Type of Presentation

Panel (1 hour and 15 minutes presentation total for two or more presenters)

Target Audience

Higher Education

Selected Higher Education but content will be relevant to both audiences.

Location

Room 217

Proposal

This panel will discuss the development of a partnership between an academic library at a mid-sized research university and a rural high school English Composition program. Panelists from both units will discuss the genesis of their partnership, impact on student success, plans for the future, and the benefits and challenges of building such a program.

This partnership is designed to prepare college-bound high school juniors and seniors to succeed in first- and second-year research projects. We were inspired by the ACRL’s Framework to create affective learning objectives--Dispositions--to express our goals for the attitudes we hoped these students would adopt by the end of the semester. We had two of these, one for the juniors and one for the seniors. For the juniors: Students will view the library as a friendly place where they belong. For the seniors: Students will feel comfortable coming to a librarian when they wish for assistance.

We collaboratively designed learning materials for each composition writing assignment.
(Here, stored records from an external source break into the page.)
-- ==== Sys2Proof/WellFormed.lean ====
section
/-! DEFINITION. Which commands can arrive: the bounds that the framing rules put on what a command
carries. The meanings do not rest on them; they say which terms stand for something the outside
world can send. -/

namespace Sys2Proof

open Machine

/-- The request codes of R175. -/
def requestCodes : List Nat :=
  [0x01, 0x02, 0x03, 0x04, 0x10, 0x11, 0x12, 0x13, 0x14, 0x15, 0x16, 0x17, 0x18, 0x19, 0x20, 0x21,
    0x22, 0x23, 0x24, 0x25, 0x26, 0x27, 0x28, 0x29, 0x30, 0x31, 0x32, 0x33]

/-- A payload that a frame can carry (R173). -/
def fitsFrame (payload : List Byte) : Bool := decide (payload.length ≤ longestPayload)

/-- A TYPE that is no request code (R175). -/
def unknownCode (code : Byte) : Bool := !requestCodes.contains code.toNat

/-- A LEN byte above 250 (R107, R173). -/
def tooLong (len : Byte) : Bool := decide (longestPayload < len.toNat)

/-- Bytes that can complete a frame: at least the second CRC byte, at most a whole frame (R173). -/
def completes (bytes : List Byte) : Bool := decide (1 ≤ bytes.length) && decide (bytes.length ≤ 255)

/-- Whether a camera-line frame has a TYPE and a payload length that the part takes (R107). -/
def cameraTypeTaken (type : Byte) (len : Nat) : Bool :=
  (type == 0x61#8 && len == 0) || (type == 0x62#8 && len == 1) ||
  (type == 0x63#8 && len == 2) || (type == 0x64#8 && len == 2)

/-- A whole camera-line frame that R107 discards: its CRC differs, or its TYPE or its payload length is
not one the part takes. -/
def discardedFrame (bytes : List Byte) : Bool :=
  let len := fieldNat 1 1 bytes
  let body := slice 1 (len + 2) bytes
  bytes.getD 0 0 == syncByte && decide (len ≤ longestPayload) && bytes.length == len + 5 &&
  !(fieldNat (len + 3) 2 bytes == (crc16 body).toNat && cameraTypeTaken (bytes.getD 2 0) len)

/-- Whether a command is one the outside world, or the part's own counters, can bring. -/
def Instr.wellFormed : Instr → Bool
  | .getStatus p | .setClock p | .getClock p | .setTrim p | .writePlan p | .readPlan p
  | .writeProfile p | .readProfile p | .writeWindow p | .readWindow p | .writeSupply p
  | .readSupply p | .writeGeneral p | .readGeneral p | .arm p | .disarm p | .resume p | .shoot p
  | .abort p | .lend p | .giveBack p | .cameraReset p | .softReset p | .setRehearsal p
  | .readFrames p | .getNotices p | .maskNotices p | .readMeter p => fitsFrame p
  | .unknownType code p => unknownCode code && fitsFrame p
  | .hostFrameComplete bytes => completes bytes
  | .hostLenAbove250 len | .cameraLineLenAbove250 len => tooLong len
  | .cameraFrameDiscarded bytes => discardedFrame bytes
  | .softResetTaken | .hostInterByteGap _ | .replySent | .ready | .ack _ | .nak _ _ | .report _ _
  | .cameraLineGap _ | .setSent | .camActChange _ | .triggerEdge _ | .trimBoundary | .withholdEnd
  | .calendarEnd | .wakeTime | .dueReached | .dueLateLimit | .requestLateDeadline _
  | .reclaimMoment | .windowBoundary | .midnight | .occurrenceEnd | .wakeLeadElapsed
  | .readyTimeout | .settingTimeout | .prefocusElapsed | .holdElapsed | .activityTimeout
  | .writeTimeout | .reportWaitExpiry | .burstSpacingEnd | .rehearsalWriteEnd | .lendWakeEnd
  | .lendTimerExpiry | .meterPeriodicDeadline | .gateEnd _ | .batteryPeriodicDeadline _ _
  | .recoveryOffEnd | .recoveryReadyTimeout | .recoveryWakeElapsed | .packFall _ | .packRise _
  | .rideThroughDeadline | .restoreDeadline | .backupCellChange _ | .coldStart | .resetLine => true

end Sys2Proof
end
Librarians visited the high school and taught four lessons throughout the semester followed by the individual students visiting the library for a tailored research consultation with an academic librarian.
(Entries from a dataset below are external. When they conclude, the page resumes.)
-- ==== Sys2Proof/Certificates/Slice0/Obligations.lean ====
section
/-! DEFINITION. The statements for the provers, in the order of OBLIGATIONS.json. Each docstring names
the rules of spec/ that the statement follows; a statement that rests on a choice of the model names
the log entry. -/

open Sys2Proof Sys2Proof.Machine

/-! ### The step and its queue -/

/-- One step takes the command at the front of the queue and answers what `exec` answers for it
with the queue's rest; and every command of the table goes on to a next state, whatever it
carries and wherever the part stands, and leaves the queue as it is: no command is refused and
none faults. -/
def Obligations.CommandsGoOnFromTheFrontOfTheQueue : Prop :=
  (∀ (c : Instr) (rest : List Instr) (p : Part),
     step { part := p, pending := c :: rest } = exec c { part := p, pending := rest }) ∧
  (∀ (c : Instr) (s : State), ∃ p : Part, exec c s = .next (s.put p))

/-- The model's choice (assumption 2): with no command waiting the part runs by itself. A reached
event is taken first; with none reached, a withheld period only counts down (R6), with the backup
domain lost both counters stand still and a period only counts toward the cold start where the
pack has returned (R163, assumption 19), and otherwise one tick is counted on both counters (R1).
R2: a deadline some ticks from now is set on the elapsed counter modulo 2^48. It counts as reached
where it lies at the counter or less than half the range behind it (DEDUCED, assumption 27). -/
def Obligations.IdlePartRunsByItself : Prop :=
  ∀ p : Part,
    (∀ n, p.after n = p.time.elapsed + BitVec.ofNat 48 n) ∧
    (∀ d, p.reached d = true ↔ (p.time.elapsed - d).toNat < 140737488355328) ∧
    (∀ e, p.nextEvent = some e → step { part := p, pending := [] } = exec e ⟨p, []⟩) ∧
    (p.nextEvent = none → p.monitor.lost = true → step ⟨p, []⟩ = .next
      ⟨{ p with monitor := { p.monitor with coldIn := p.monitor.coldIn.map (· - 1) } }, []⟩) ∧
    (p.nextEvent = none → p.monitor.lost = false → 0 < p.time.withheld →
      step ⟨p, []⟩ =
        .next ⟨{ p with time := { p.time with withheld := p.time.withheld - 1 } }, []⟩) ∧
    (p.nextEvent = none → p.monitor.lost = false → p.time.withheld = 0 →
      p.now + 1 < Config.calendarSpan →
      ∃ t : Part, step ⟨p, []⟩ = .next ⟨t, []⟩ ∧
        Kept false
          { p with time :=
              { p.time with instant := p.now + 1, elapsed := p.time.elapsed + 1
                            trimTaken := false } } t)

/-- In an outage, while the supply returns, and after the backup domain is lost, the part takes no
command but time, the supply and the backup cell, and every other command changes nothing (R156,
R159, R163). That CAM_ACT and the trigger input, whose changes R159 has not taken, still take the
level that they show is the model's choice (DESIGN CHOICE, assumption 7). -/
def Obligations.SleepingPartTakesNoOtherCommand : Prop :=
  ∀ s : State, s.part.awake = false →
    (∀ active, exec (.camActChange active) s =
      .next (s.put { s.part with pins := { s.part.pins with camAct := active } })) ∧
    (∀ rising, exec (.triggerEdge rising) s =
      .next (s.put { s.part with pins := { s.part.pins with trigger := rising } })) ∧
    ∀ c, takenAsleep c = false → (∀ active, c ≠ .camActChange active) →
      (∀ rising, c ≠ .triggerEdge rising) → exec c s = .next s

/-! ### Time base (chapter 1) -/

/-- R6: at a trim boundary a trim of n ≥ 0 adds n ticks to both counters and leaves nothing
withheld, a trim of −n withholds the next n periods, and a trim of 0 does neither; the ticks left
to the boundary are counted first (the model's choice, assumption 1). No counter but these moves,
and WITHHOLD_END lets counting resume. Ticks that are counted over a boundary take its trim with
them: the counters stand where they were to come, or at the end of what the trim adds where that
lies further on, and nothing is left withheld.
R5, R6: where the addition passes the end of the range, the clock stands at what is left of it and
is NOT_SET, and the engine is DISARMED. A SCHEDULE operation in WAITING whose due the addition
reaches before that end, as the one event that falls there, makes its computation and goes on with
its frame, and its run is ENDING with that due: the addition reaches the due as if tick by tick.
The clock shows the last instant of its range to it (the model's choice, assumption 25). -/
def Obligations.TrimBoundaryAppliesTheTrim : Prop :=
  (∀ t : TimeBase, t.toBoundary =
    if t.elapsed.toNat % 33554432 = 0 ∧ t.trimTaken = false then 0
    else 33554432 - t.elapsed.toNat % 33554432) ∧
  (∀ s : State, s.part.monitor.lost = false → s.part.time.Lawful →
    s.part.now + s.part.time.toBoundary + s.part.time.trim.toNat < Config.calendarSpan →
    (∃ t : State, exec .trimBoundary s = .next t ∧ t.pending = s.pending ∧
      Kept false { s.part with time := t.part.time } t.part ∧
      t.part.time.trim = s.part.time.trim ∧ t.part.time.clock = s.part.time.clock ∧
      (0 ≤ s.part.time.trim →
        t.part.now = s.part.now + s.part.time.toBoundary + s.part.time.trim.toNat ∧
        t.part.time.elapsed = s.part.time.elapsed +
          BitVec.ofNat 48 (s.part.time.toBoundary + s.part.time.trim.toNat) ∧
        t.part.time.withheld = 0) ∧
      (s.part.time.trim < 0 →
        t.part.now = s.part.now + s.part.time.toBoundary ∧
        t.part.time.elapsed = s.part.time.elapsed + BitVec.ofNat 48 s.part.time.toBoundary ∧
        t.part.time.withheld = s.part.time.trim.natAbs)) ∧
    exec .withholdEnd s =
      .next (s.put { s.part with time := { s.part.time with withheld := 0 } })) ∧
  (∀ (p : Part) (n a : Nat), p.time.Lawful → p.now + n + 1023 < Config.calendarSpan →
    (p.time.elapsed + BitVec.ofNat 48 a).toNat % 33554432 = 0 → a < n → n - a < 33554432 →
    (0 < a ∨ p.time.trimTaken = false) →
    (passTime n p).now = p.now + max n (a + p.time.trim.toNat) ∧
    (passTime n p).time.elapsed =
      p.time.elapsed + BitVec.ofNat 48 (max n (a + p.time.trim.toNat)) ∧
    (passTime n p).time.withheld = 0) ∧
  (∀ s : State, s.part.monitor.lost = false → s.part.time.Lawful → s.part.time.toBoundary = 0 →
    Config.calendarSpan ≤ s.part.now + s.part.time.trim.toNat →
    let past := s.part.now + s.part.time.trim.toNat - Config.calendarSpan
    let last : Part := { s.part with time := { s.part.time with
      instant := Config.calendarSpan - 1, withheld := 0, trimTaken := false
      elapsed := s.part.time.elapsed + BitVec.ofNat 48 s.part.time.trim.toNat } }
    ∃ t : State, exec .trimBoundary s = .next t ∧ t.pending = s.pending ∧
      t.part.now = past ∧ t.part.time.clock = .notSet ∧ t.part.engine = .disarmed ∧
      ∀ (o : Operation) (r : Run) (q : Plan), s.part.awake = true → s.part.op = some o →
        o.source = .schedule → o.phase = .waiting → o.settled = false → o.askReading = false →
        s.part.lending.port.hostSide = false → s.part.run = some r → r.state = .active →
        s.part.planAt r.plan = some q → r.wakeReached = true → r.dueReached = false →
        r.nextDue < Config.calendarSpan → o.profile.Lawful →
        (∀ e ∈ (last.ago (past + 1)).ownEvents, e.reached = true → e.event = .dueReached) →
        t.part.journal = s.part.journal ∧
        ∃ x c n, t.part.op = some x ∧ x.comp = some c ∧ x.phase.isUnderway = true ∧
          DueComputation o r q last x c n ∧ t.part.run = some n ∧ n.state = .ending ∧
          n.nextDue = r.nextDue ∧ n.k = r.k)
Short formative assessments were collected at the end of each session to gauge student comprehension. Students’ final research papers were subjected to content analysis for the presence of a refined research question and relevant scholarly articles. We use a combination of our assessment evaluations, student feedback, and anecdotal evidence to make programmatic improvements for each iteration.

Presentation Description

This panel will discuss the development of a partnership between an academic library at a mid-sized research university and a rural high school English Composition program. Panelists from both units will discuss the genesis of their partnership, impact on student success, plans for the future, and the benefits and challenges of building such a program.

Keywords

Information literacy, high school, collaboration, partnership, dual credit

Publication Type and Release Option

Presentation (Open Access)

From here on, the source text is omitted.